• [What you are asked to do]
Using the records below, transcribe word for word the stretch from the line that contains "x).pcap = s.pcap := rfl" through the line that contains "(modFunc s n f).tripped = s.tripped := rfl", both end lines included, and nothing else.

• [Source material]
▬▬▬

/-! ### modLaunch -/

@[simp] theorem modLaunch_booted (s : State) (n : Nat) (f : Launch → Launch) : (modLaunch s n f).booted = s.booted := rfl
@[simp] theorem modLaunch_poweredDown (s : State) (n : Nat) (f : Launch → Launch) : (modLaunch s n f).poweredDown = s.poweredDown := rfl
@[simp] theorem modLaunch_tripped (s : State) (n : Nat) (f : Launch → Launch) : (modLaunch s n f).tripped = s.tripped := rfl
@[simp] theorem modLaunch_vfEnable (s : State) (n : Nat) (f : Launch → Launch) : (modLaunch s n f).vfEnable = s.vfEnable := rfl
@[simp] theorem modLaunch_mem (s : State) (n : Nat) (f : Launch → Launch) : (modLaunch s n f).mem = s.mem := rfl
@[simp] theorem modLaunch_tags (s : State) (n : Nat) (f : Launch → Launch) : (modLaunch s n f).tags = s.tags := rfl
@[simp] theorem modLaunch_poison (s : State) (n : Nat) (f : Launch → Launch) : (modLaunch s n f).poison = s.poison := rfl
@[simp] theorem modLaunch_injected (s : State) (n : Nat) (f : Launch → Launch) : (modLaunch s n f).injected = s.injected := rfl
@[simp] theorem modLaunch_objects (s : State) (n : Nat) (f : Launch → Launch) : (modLaunch s n f).objects = s.objects := rfl
@[simp] theorem modLaunch_objectWrites (s : State) (n : Nat) (f : Launch → Launch) : (modLaunch s n f).objectWrites = s.objectWrites := rfl
@[simp] theorem modLaunch_cores (s : State) (n : Nat) (f : Launch → Launch) : (modLaunch s n f).cores = s.cores := rfl
@[simp] theorem modLaunch_clusters (s : State) (n : Nat) (f : Launch → Launch) : (modLaunch s n f).clusters = s.clusters := rfl
@[simp] theorem modLaunch_dies (s : State) (n : Nat) (f : Launch → Launch) : (modLaunch s n f).dies = s.dies := rfl
@[simp] theorem modLaunch_contexts (s : State) (n : Nat) (f : Launch → Launch) : (modLaunch s n f).contexts = s.contexts := rfl
@[simp] theorem modLaunch_functions (s : State) (n : Nat) (f : Launch → Launch) : (modLaunch s n f).functions = s.functions := rfl
@[simp] theorem modLaunch_channels (s : State) (n : Nat) (f : Launch → Launch) : (modLaunch s n f).channels = s.channels := rfl
@[simp] theorem modLaunch_homeWrites (s : State) (n : Nat) (f : Launch → Launch) : (modLaunch s n f).homeWrites = s.homeWrites := rfl
@[simp] theorem modLaunch_responses (s : State) (n : Nat) (f : Launch → Launch) : (modLaunch s n f).responses = s.responses := rfl
@[simp] theorem modLaunch_pageRequests (s : State) (n : Nat) (f : Launch → Launch) : (modLaunch s n f).pageRequests = s.pageRequests := rfl
@[simp] theorem modLaunch_classJobs (s : State) (n : Nat) (f : Launch → Launch) : (modLaunch s n f).classJobs = s.classJobs := rfl
@[simp] theorem modLaunch_pulls (s : State) (n : Nat) (f : Launch → Launch) : (modLaunch s n f).pulls = s.pulls := rfl
@[simp] theorem modLaunch_landed (s : State) (n : Nat) (f : Launch → Launch) : (modLaunch s n f).landed = s.landed := rfl
@[simp] theorem modLaunch_peerPages (s : State) (n : Nat) (f : Launch → Launch) : (modLaunch s n f).peerPages = s.peerPages := rfl
@[simp] theorem modLaunch_hostWaiting (s : State) (n : Nat) (f : Launch → Launch) : (modLaunch s n f).hostWaiting = s.hostWaiting := rfl
@[simp] theorem modLaunch_replies (s : State) (n : Nat) (f : Launch → Launch) : (modLaunch s n f).replies = s.replies := rfl
@[simp] theorem modLaunch_icEpoch (s : State) (n : Nat) (f : Launch → Launch) : (modLaunch s n f).icEpoch = s.icEpoch := rfl
@[simp] theorem modLaunch_pcap (s : State) (n : Nat) (f : Launch → Launch) : (modLaunch s n f).pcap = s.pcap := rfl
@[simp] theorem modLaunch_fownBase (s : State) (n : Nat) (f : Launch → Launch) : (modLaunch s n f).fownBase = s.fownBase := rfl
@[simp] theorem modLaunch_grpBase (s : State) (n : Nat) (f : Launch → Launch) : (modLaunch s n f).grpBase = s.grpBase := rfl
@[simp] theorem modLaunch_poolBase (s : State) (n : Nat) (f : Launch → Launch) : (modLaunch s n f).poolBase = s.poolBase := rfl
@[simp] theorem modLaunch_expBase (s : State) (n : Nat) (f : Launch → Launch) : (modLaunch s n f).expBase = s.expBase := rfl
@[simp] theorem modLaunch_agenda (s : State) (n : Nat) (f : Launch → Launch) : (modLaunch s n f).agenda = s.agenda := rfl
@[simp] theorem modLaunch_actor (s : State) (n : Nat) (f : Launch → Launch) : (modLaunch s n f).actor = s.actor := rfl
@[simp] theorem modLaunch_tick (s : State) (n : Nat) (f : Launch → Launch) : (modLaunch s n f).tick = s.tick := rfl
@[simp] theorem modLaunch_issued (s : State) (n : Nat) (f : Launch → Launch) : (modLaunch s n f).issued = s.issued := rfl
@[simp] theorem modLaunch_fresh (s : State) (n : Nat) (f : Launch → Launch) : (modLaunch s n f).fresh = s.fresh := rfl

/-! ### setFunc -/

@[simp] theorem setFunc_booted (s : State) (n : Nat) (x : Func) : (setFunc s n x).booted = s.booted := rfl
@[simp] theorem setFunc_poweredDown (s : State) (n : Nat) (x : Func) : (setFunc s n x).poweredDown = s.poweredDown := rfl
@[simp] theorem setFunc_tripped (s : State) (n : Nat) (x : Func) : (setFunc s n x).tripped = s.tripped := rfl
@[simp] theorem setFunc_vfEnable (s : State) (n : Nat) (x : Func) : (setFunc s n x).vfEnable = s.vfEnable := rfl
@[simp] theorem setFunc_mem (s : State) (n : Nat) (x : Func) : (setFunc s n x).mem = s.mem := rfl
@[simp] theorem setFunc_tags (s : State) (n : Nat) (x : Func) : (setFunc s n x).tags = s.tags := rfl
@[simp] theorem setFunc_poison (s : State) (n : Nat) (x : Func) : (setFunc s n x).poison = s.poison := rfl
@[simp] theorem setFunc_injected (s : State) (n : Nat) (x : Func) : (setFunc s n x).injected = s.injected := rfl
@[simp] theorem setFunc_objects (s : State) (n : Nat) (x : Func) : (setFunc s n x).objects = s.objects := rfl
@[simp] theorem setFunc_objectWrites (s : State) (n : Nat) (x : Func) : (setFunc s n x).objectWrites = s.objectWrites := rfl
@[simp] theorem setFunc_cores (s : State) (n : Nat) (x : Func) : (setFunc s n x).cores = s.cores := rfl
@[simp] theorem setFunc_clusters (s : State) (n : Nat) (x : Func) : (setFunc s n x).clusters = s.clusters := rfl
@[simp] theorem setFunc_dies (s : State) (n : Nat) (x : Func) : (setFunc s n x).dies = s.dies := rfl
@[simp] theorem setFunc_contexts (s : State) (n : Nat) (x : Func) : (setFunc s n x).contexts = s.contexts := rfl
@[simp] theorem setFunc_launches (s : State) (n : Nat) (x : Func) : (setFunc s n x).launches = s.launches := rfl
@[simp] theorem setFunc_channels (s : State) (n : Nat) (x : Func) : (setFunc s n x).channels = s.channels := rfl
@[simp] theorem setFunc_homeWrites (s : State) (n : Nat) (x : Func) : (setFunc s n x).homeWrites = s.homeWrites := rfl
@[simp] theorem setFunc_responses (s : State) (n : Nat) (x : Func) : (setFunc s n x).responses = s.responses := rfl
@[simp] theorem setFunc_pageRequests (s : State) (n : Nat) (x : Func) : (setFunc s n x).pageRequests = s.pageRequests := rfl
@[simp] theorem setFunc_classJobs (s : State) (n : Nat) (x : Func) : (setFunc s n x).classJobs = s.classJobs := rfl
@[simp] theorem setFunc_pulls (s : State) (n : Nat) (x : Func) : (setFunc s n x).pulls = s.pulls := rfl
@[simp] theorem setFunc_landed (s : State) (n : Nat) (x : Func) : (setFunc s n x).landed = s.landed := rfl
@[simp] theorem setFunc_peerPages (s : State) (n : Nat) (x : Func) : (setFunc s n x).peerPages = s.peerPages := rfl
@[simp] theorem setFunc_hostWaiting (s : State) (n : Nat) (x : Func) : (setFunc s n x).hostWaiting = s.hostWaiting := rfl
@[simp] theorem setFunc_replies (s : State) (n : Nat) (x : Func) : (setFunc s n x).replies = s.replies := rfl
@[simp] theorem setFunc_icEpoch (s : State) (n : Nat) (x : Func) : (setFunc s n x).icEpoch = s.icEpoch := rfl
@[simp] theorem setFunc_pcap (s : State) (n : Nat) (x : Func) : (setFunc s n x).pcap = s.pcap := rfl
@[simp] theorem setFunc_fownBase (s : State) (n : Nat) (x : Func) : (setFunc s n x).fownBase = s.fownBase := rfl
@[simp] theorem setFunc_grpBase (s : State) (n : Nat) (x : Func) : (setFunc s n x).grpBase = s.grpBase := rfl
@[simp] theorem setFunc_poolBase (s : State) (n : Nat) (x : Func) : (setFunc s n x).poolBase = s.poolBase := rfl
@[simp] theorem setFunc_expBase (s : State) (n : Nat) (x : Func) : (setFunc s n x).expBase = s.expBase := rfl
@[simp] theorem setFunc_agenda (s : State) (n : Nat) (x : Func) : (setFunc s n x).agenda = s.agenda := rfl
@[simp] theorem setFunc_actor (s : State) (n : Nat) (x : Func) : (setFunc s n x).actor = s.actor := rfl
@[simp] theorem setFunc_tick (s : State) (n : Nat) (x : Func) : (setFunc s n x).tick = s.tick := rfl
@[simp] theorem setFunc_issued (s : State) (n : Nat) (x : Func) : (setFunc s n x).issued = s.issued := rfl
@[simp] theorem setFunc_fresh (s : State) (n : Nat) (x : Func) : (setFunc s n x).fresh = s.fresh := rfl

/-! ### modFunc -/

@[simp] theorem modFunc_booted (s : State) (n : Nat) (f : Func → Func) : (modFunc s n f).booted = s.booted := rfl
@[simp] theorem modFunc_poweredDown (s : State) (n : Nat) (f : Func → Func) : (modFunc s n f).poweredDown = s.poweredDown := rfl
@[simp] theorem modFunc_tripped (s : State) (n : Nat) (f : Func → Func) : (modFunc s n f).tripped = s.tripped := rfl
@[simp] theorem modFunc_vfEnable (s : State) (n : Nat) (f : Func → Func) : (modFunc s n f).vfEnable = s.vfEnable := rfl
@[simp] theorem modFunc_mem (s : State) (n : Nat) (f : Func → Func) : (modFunc s n f).mem = s.mem := rfl
@[simp] theorem modFunc_tags (s : State) (n : Nat) (f : Func → Func) : (modFunc s n f).tags = s.tags := rfl
@[simp] theorem modFunc_poison (s : State) (n : Nat) (f : Func → Func) : (modFunc s n f).poison = s.poison := rfl
@[simp] theorem modFunc_injected (s : State) (n : Nat) (f : Func → Func) : (modFunc s n f).injected = s.injected := rfl
@[simp] theorem modFunc_objects (s : State) (n : Nat) (f : Func → Func) : (modFunc s n f).objects = s.objects := rfl
@[simp] theorem modFunc_objectWrites (s : State) (n : Nat) (f : Func → Func) : (modFunc s n f).objectWrites = s.objectWrites := rfl
@[simp] theorem modFunc_cores (s : State) (n : Nat) (f : Func → Func) : (modFunc s n f).cores = s.cores := rfl
@[simp] theorem modFunc_clusters (s : State) (n : Nat) (f : Func → Func) : (modFunc s n f).clusters = s.clusters := rfl
@[simp] theorem modFunc_dies (s : State) (n : Nat) (f : Func → Func) : (modFunc s n f).dies = s.dies := rfl
@[simp] theorem modFunc_contexts (s : State) (n : Nat) (f : Func → Func) : (modFunc s n f).contexts = s.contexts := rfl
@[simp] theorem modFunc_launches (s : State) (n : Nat) (f : Func → Func) : (modFunc s n f).launches = s.launches := rfl
@[simp] theorem modFunc_channels (s : State) (n : Nat) (f : Func → Func) : (modFunc s n f).channels = s.channels := rfl
@[simp] theorem modFunc_homeWrites (s : State) (n : Nat) (f : Func → Func) : (modFunc s n f).homeWrites = s.homeWrites := rfl
@[simp] theorem modFunc_responses (s : State) (n : Nat) (f : Func → Func) : (modFunc s n f).responses = s.responses := rfl
@[simp] theorem modFunc_pageRequests (s : State) (n : Nat) (f : Func → Func) : (modFunc s n f).pageRequests = s.pageRequests := rfl
@[simp] theorem modFunc_classJobs (s : State) (n : Nat) (f : Func → Func) : (modFunc s n f).classJobs = s.classJobs := rfl
@[simp] theorem modFunc_pulls (s : State) (n : Nat) (f : Func → Func) : (modFunc s n f).pulls = s.pulls := rfl
@[simp] theorem modFunc_landed (s : State) (n : Nat) (f : Func → Func) : (modFunc s n f).landed = s.landed := rfl
@[simp] theorem modFunc_peerPages (s : State) (n : Nat) (f : Func → Func) : (modFunc s n f).peerPages = s.peerPages := rfl
@[simp] theorem modFunc_hostWaiting (s : State) (n : Nat) (f : Func → Func) : (modFunc s n f).hostWaiting = s.hostWaiting := rfl
@[simp] theorem modFunc_replies (s : State) (n : Nat) (f : Func → Func) : (modFunc s n f).replies = s.replies := rfl
@[simp] theorem modFunc_icEpoch (s : State) (n : Nat) (f : Func → Func) : (modFunc s n f).icEpoch = s.icEpoch := rfl
@[simp] theorem modFunc_pcap (s : State) (n : Nat) (f : Func → Func) : (modFunc s n f).pcap = s.pcap := rfl
@[simp] theorem modFunc_fownBase (s : State) (n : Nat) (f : Func → Func) : (modFunc s n f).fownBase = s.fownBase := rfl
@[simp] theorem modFunc_grpBase (s : State) (n : Nat) (f : Func → Func) : (modFunc s n f).grpBase = s.grpBase := rfl
@[simp] theorem modFunc_poolBase (s : State) (n : Nat) (f : Func → Func) : (modFunc s n f).poolBase = s.poolBase := rfl
@[simp] theorem modFunc_expBase (s : State) (n : Nat) (f : Func → Func) : (modFunc s n f).expBase = s.expBase := rfl
@[simp] theorem modFunc_agenda (s : State) (n : Nat) (f : Func → Func) : (modFunc s n f).agenda = s.agenda := rfl
@[simp] theorem modFunc_actor (s : State) (n : Nat) (f : Func → Func) : (modFunc s n f).actor = s.actor := rfl
@[simp] theorem modFunc_tick (s : State) (n : Nat) (f : Func → Func) : (modFunc s n f).tick = s.tick := rfl
@[simp] theorem modFunc_issued (s : State) (n : Nat) (f : Func → Func) : (modFunc s n f).issued = s.issued := rfl
@[simp] theorem modFunc_fresh (s : State) (n : Nat) (f : Func → Func) : (modFunc s n f).fresh = s.fresh := rfl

▬▬▬

• [Answer for this exercise]
@[simp] theorem setFunc_pcap (s : State) (n : Nat) (x : Func) : (setFunc s n x).pcap = s.pcap := rfl
@[simp] theorem setFunc_fownBase (s : State) (n : Nat) (x : Func) : (setFunc s n x).fownBase = s.fownBase := rfl
@[simp] theorem setFunc_grpBase (s : State) (n : Nat) (x : Func) : (setFunc s n x).grpBase = s.grpBase := rfl
@[simp] theorem setFunc_poolBase (s : State) (n : Nat) (x : Func) : (setFunc s n x).poolBase = s.poolBase := rfl
@[simp] theorem setFunc_expBase (s : State) (n : Nat) (x : Func) : (setFunc s n x).expBase = s.expBase := rfl
@[simp] theorem setFunc_agenda (s : State) (n : Nat) (x : Func) : (setFunc s n x).agenda = s.agenda := rfl
@[simp] theorem setFunc_actor (s : State) (n : Nat) (x : Func) : (setFunc s n x).actor = s.actor := rfl
@[simp] theorem setFunc_tick (s : State) (n : Nat) (x : Func) : (setFunc s n x).tick = s.tick := rfl
@[simp] theorem setFunc_issued (s : State) (n : Nat) (x : Func) : (setFunc s n x).issued = s.issued := rfl
@[simp] theorem setFunc_fresh (s : State) (n : Nat) (x : Func) : (setFunc s n x).fresh = s.fresh := rfl

/-! ### modFunc -/

@[simp] theorem modFunc_booted (s : State) (n : Nat) (f : Func → Func) : (modFunc s n f).booted = s.booted := rfl
@[simp] theorem modFunc_poweredDown (s : State) (n : Nat) (f : Func → Func) : (modFunc s n f).poweredDown = s.poweredDown := rfl
@[simp] theorem modFunc_tripped (s : State) (n : Nat) (f : Func → Func) : (modFunc s n f).tripped = s.tripped := rfl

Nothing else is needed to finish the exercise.